Segment Start: Dataset excerpts
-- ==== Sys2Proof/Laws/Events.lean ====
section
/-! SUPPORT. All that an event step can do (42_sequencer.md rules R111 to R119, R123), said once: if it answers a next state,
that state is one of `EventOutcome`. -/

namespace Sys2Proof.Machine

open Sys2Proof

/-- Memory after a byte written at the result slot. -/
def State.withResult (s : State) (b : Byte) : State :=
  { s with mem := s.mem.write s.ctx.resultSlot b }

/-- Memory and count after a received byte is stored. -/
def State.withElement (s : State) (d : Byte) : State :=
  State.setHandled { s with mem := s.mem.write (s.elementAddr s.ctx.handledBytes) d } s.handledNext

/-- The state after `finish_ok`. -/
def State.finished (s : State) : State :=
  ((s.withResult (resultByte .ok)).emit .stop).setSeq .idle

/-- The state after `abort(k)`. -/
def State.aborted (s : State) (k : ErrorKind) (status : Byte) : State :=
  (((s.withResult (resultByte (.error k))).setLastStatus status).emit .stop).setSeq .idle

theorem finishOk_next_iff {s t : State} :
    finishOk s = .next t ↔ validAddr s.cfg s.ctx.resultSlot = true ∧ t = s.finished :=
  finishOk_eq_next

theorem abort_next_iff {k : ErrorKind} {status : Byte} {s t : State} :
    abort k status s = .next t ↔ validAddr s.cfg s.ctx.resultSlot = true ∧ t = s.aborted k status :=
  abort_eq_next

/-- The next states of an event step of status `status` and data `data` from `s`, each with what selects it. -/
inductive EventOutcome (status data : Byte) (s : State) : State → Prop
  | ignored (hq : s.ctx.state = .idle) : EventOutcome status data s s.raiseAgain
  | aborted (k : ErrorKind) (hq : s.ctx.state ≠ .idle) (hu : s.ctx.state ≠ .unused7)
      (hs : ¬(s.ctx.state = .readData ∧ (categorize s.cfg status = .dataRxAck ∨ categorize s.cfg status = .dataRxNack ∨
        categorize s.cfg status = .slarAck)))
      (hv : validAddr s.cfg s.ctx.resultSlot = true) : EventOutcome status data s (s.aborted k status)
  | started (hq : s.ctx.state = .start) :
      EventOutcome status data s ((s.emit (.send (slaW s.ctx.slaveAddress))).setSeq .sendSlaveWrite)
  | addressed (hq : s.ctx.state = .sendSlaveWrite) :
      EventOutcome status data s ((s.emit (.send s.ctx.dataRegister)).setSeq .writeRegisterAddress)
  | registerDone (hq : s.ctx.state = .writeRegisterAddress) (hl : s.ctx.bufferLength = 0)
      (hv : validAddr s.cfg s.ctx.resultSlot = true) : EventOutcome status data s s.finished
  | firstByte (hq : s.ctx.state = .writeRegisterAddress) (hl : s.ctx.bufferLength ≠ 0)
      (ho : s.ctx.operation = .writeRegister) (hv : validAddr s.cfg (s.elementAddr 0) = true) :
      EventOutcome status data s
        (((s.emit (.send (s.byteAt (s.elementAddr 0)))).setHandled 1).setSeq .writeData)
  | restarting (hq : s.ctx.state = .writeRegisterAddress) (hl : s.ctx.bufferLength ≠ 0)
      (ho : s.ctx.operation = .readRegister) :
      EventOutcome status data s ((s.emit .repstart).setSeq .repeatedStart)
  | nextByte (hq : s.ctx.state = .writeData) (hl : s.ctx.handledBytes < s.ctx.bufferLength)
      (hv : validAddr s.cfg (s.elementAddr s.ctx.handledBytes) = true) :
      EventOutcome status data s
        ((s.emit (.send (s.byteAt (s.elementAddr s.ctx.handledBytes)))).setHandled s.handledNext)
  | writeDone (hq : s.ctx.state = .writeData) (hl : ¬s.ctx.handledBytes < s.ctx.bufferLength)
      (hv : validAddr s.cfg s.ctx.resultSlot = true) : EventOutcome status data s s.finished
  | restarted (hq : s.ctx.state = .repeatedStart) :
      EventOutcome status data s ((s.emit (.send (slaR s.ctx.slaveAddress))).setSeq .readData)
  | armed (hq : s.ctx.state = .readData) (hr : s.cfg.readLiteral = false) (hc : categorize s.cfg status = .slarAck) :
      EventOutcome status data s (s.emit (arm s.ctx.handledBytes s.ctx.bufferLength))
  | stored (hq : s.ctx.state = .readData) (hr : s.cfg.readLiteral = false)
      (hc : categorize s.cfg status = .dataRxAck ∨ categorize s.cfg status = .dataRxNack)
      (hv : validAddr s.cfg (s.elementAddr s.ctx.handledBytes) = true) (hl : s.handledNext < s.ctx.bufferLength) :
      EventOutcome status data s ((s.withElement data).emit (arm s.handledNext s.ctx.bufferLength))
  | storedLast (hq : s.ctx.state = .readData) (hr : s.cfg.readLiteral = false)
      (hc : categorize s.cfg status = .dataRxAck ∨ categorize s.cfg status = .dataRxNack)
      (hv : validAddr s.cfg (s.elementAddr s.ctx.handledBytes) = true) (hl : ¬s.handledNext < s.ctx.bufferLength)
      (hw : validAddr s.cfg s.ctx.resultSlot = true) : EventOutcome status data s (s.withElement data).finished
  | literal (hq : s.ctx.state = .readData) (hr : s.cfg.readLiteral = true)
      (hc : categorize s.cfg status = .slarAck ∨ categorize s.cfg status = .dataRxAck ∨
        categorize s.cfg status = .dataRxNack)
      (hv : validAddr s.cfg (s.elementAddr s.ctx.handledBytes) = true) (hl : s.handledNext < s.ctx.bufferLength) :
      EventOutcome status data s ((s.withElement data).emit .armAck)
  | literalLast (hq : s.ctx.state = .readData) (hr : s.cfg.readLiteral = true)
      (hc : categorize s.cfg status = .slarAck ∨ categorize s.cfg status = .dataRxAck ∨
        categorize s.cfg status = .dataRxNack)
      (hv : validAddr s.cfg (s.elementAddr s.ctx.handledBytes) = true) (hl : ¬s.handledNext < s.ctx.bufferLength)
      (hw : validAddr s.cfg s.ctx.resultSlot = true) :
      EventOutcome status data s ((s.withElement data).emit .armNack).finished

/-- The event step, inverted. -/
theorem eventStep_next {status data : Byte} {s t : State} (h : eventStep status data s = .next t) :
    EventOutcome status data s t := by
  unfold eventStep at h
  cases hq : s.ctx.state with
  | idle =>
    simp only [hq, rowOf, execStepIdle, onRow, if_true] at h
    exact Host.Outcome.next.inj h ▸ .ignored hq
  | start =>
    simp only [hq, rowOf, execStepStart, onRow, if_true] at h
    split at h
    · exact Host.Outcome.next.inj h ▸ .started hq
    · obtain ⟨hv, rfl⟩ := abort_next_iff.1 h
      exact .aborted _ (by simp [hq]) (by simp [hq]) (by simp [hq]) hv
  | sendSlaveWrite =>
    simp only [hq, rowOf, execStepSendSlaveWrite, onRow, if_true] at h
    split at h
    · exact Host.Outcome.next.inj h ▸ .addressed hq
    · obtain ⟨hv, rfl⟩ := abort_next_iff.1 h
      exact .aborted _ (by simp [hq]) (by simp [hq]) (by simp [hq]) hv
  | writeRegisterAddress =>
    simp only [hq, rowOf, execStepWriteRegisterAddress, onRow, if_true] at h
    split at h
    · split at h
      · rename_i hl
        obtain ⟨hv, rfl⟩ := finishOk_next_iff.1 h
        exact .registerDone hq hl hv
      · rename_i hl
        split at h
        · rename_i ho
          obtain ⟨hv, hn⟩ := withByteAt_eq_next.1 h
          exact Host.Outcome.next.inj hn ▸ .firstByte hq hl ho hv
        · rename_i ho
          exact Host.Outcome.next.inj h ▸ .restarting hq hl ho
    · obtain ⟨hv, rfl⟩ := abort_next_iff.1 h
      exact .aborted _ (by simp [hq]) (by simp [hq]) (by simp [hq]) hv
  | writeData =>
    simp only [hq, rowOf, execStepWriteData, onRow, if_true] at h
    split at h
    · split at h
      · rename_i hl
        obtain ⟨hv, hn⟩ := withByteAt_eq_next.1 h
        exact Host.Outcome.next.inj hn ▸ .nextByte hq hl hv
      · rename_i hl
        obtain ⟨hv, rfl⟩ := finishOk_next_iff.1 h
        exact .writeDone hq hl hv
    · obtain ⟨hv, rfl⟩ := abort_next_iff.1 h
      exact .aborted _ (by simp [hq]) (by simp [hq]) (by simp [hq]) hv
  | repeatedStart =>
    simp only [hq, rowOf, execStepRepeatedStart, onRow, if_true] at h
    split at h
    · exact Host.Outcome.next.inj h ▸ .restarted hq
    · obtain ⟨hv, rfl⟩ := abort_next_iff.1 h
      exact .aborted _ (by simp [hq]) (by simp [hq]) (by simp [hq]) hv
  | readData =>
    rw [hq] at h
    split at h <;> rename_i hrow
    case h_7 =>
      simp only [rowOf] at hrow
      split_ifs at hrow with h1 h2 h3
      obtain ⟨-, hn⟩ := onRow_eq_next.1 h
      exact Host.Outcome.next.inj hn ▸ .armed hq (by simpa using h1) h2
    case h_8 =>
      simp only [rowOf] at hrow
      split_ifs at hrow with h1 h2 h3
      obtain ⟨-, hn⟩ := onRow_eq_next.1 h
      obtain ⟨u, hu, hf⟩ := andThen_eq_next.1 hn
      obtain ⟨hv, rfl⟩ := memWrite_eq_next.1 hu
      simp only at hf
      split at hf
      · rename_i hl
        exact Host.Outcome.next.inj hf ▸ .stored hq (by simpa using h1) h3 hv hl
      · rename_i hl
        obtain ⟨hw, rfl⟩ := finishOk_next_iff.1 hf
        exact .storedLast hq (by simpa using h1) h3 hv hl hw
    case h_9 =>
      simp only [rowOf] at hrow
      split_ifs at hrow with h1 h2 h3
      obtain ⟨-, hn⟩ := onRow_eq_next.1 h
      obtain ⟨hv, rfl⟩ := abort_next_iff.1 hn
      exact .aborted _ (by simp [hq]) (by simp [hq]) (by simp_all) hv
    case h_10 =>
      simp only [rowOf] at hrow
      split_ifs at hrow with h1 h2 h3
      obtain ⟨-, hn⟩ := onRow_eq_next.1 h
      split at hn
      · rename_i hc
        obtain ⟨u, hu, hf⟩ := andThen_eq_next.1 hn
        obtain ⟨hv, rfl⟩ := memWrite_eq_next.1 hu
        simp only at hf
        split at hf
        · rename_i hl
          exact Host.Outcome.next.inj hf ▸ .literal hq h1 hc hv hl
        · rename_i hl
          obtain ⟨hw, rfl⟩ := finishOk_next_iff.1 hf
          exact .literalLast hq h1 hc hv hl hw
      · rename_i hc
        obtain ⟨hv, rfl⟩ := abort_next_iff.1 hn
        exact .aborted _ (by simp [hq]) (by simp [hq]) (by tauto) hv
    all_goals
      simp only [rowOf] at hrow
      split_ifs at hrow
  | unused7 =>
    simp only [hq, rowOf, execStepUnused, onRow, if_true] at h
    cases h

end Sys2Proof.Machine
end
Segment End: Dataset excerpts
Aim of the exercise>
Beginning with the first line of the entries, repeat each line exactly until you have reproduced the one containing "def State.withElement (s", and add nothing further.

Task solution>
-- ==== Sys2Proof/Laws/Events.lean ====
section
/-! SUPPORT. All that an event step can do (42_sequencer.md rules R111 to R119, R123), said once: if it answers a next state,
that state is one of `EventOutcome`. -/

namespace Sys2Proof.Machine

open Sys2Proof

/-- Memory after a byte written at the result slot. -/
def State.withResult (s : State) (b : Byte) : State :=
  { s with mem := s.mem.write s.ctx.resultSlot b }

/-- Memory and count after a received byte is stored. -/
def State.withElement (s : State) (d : Byte) : State :=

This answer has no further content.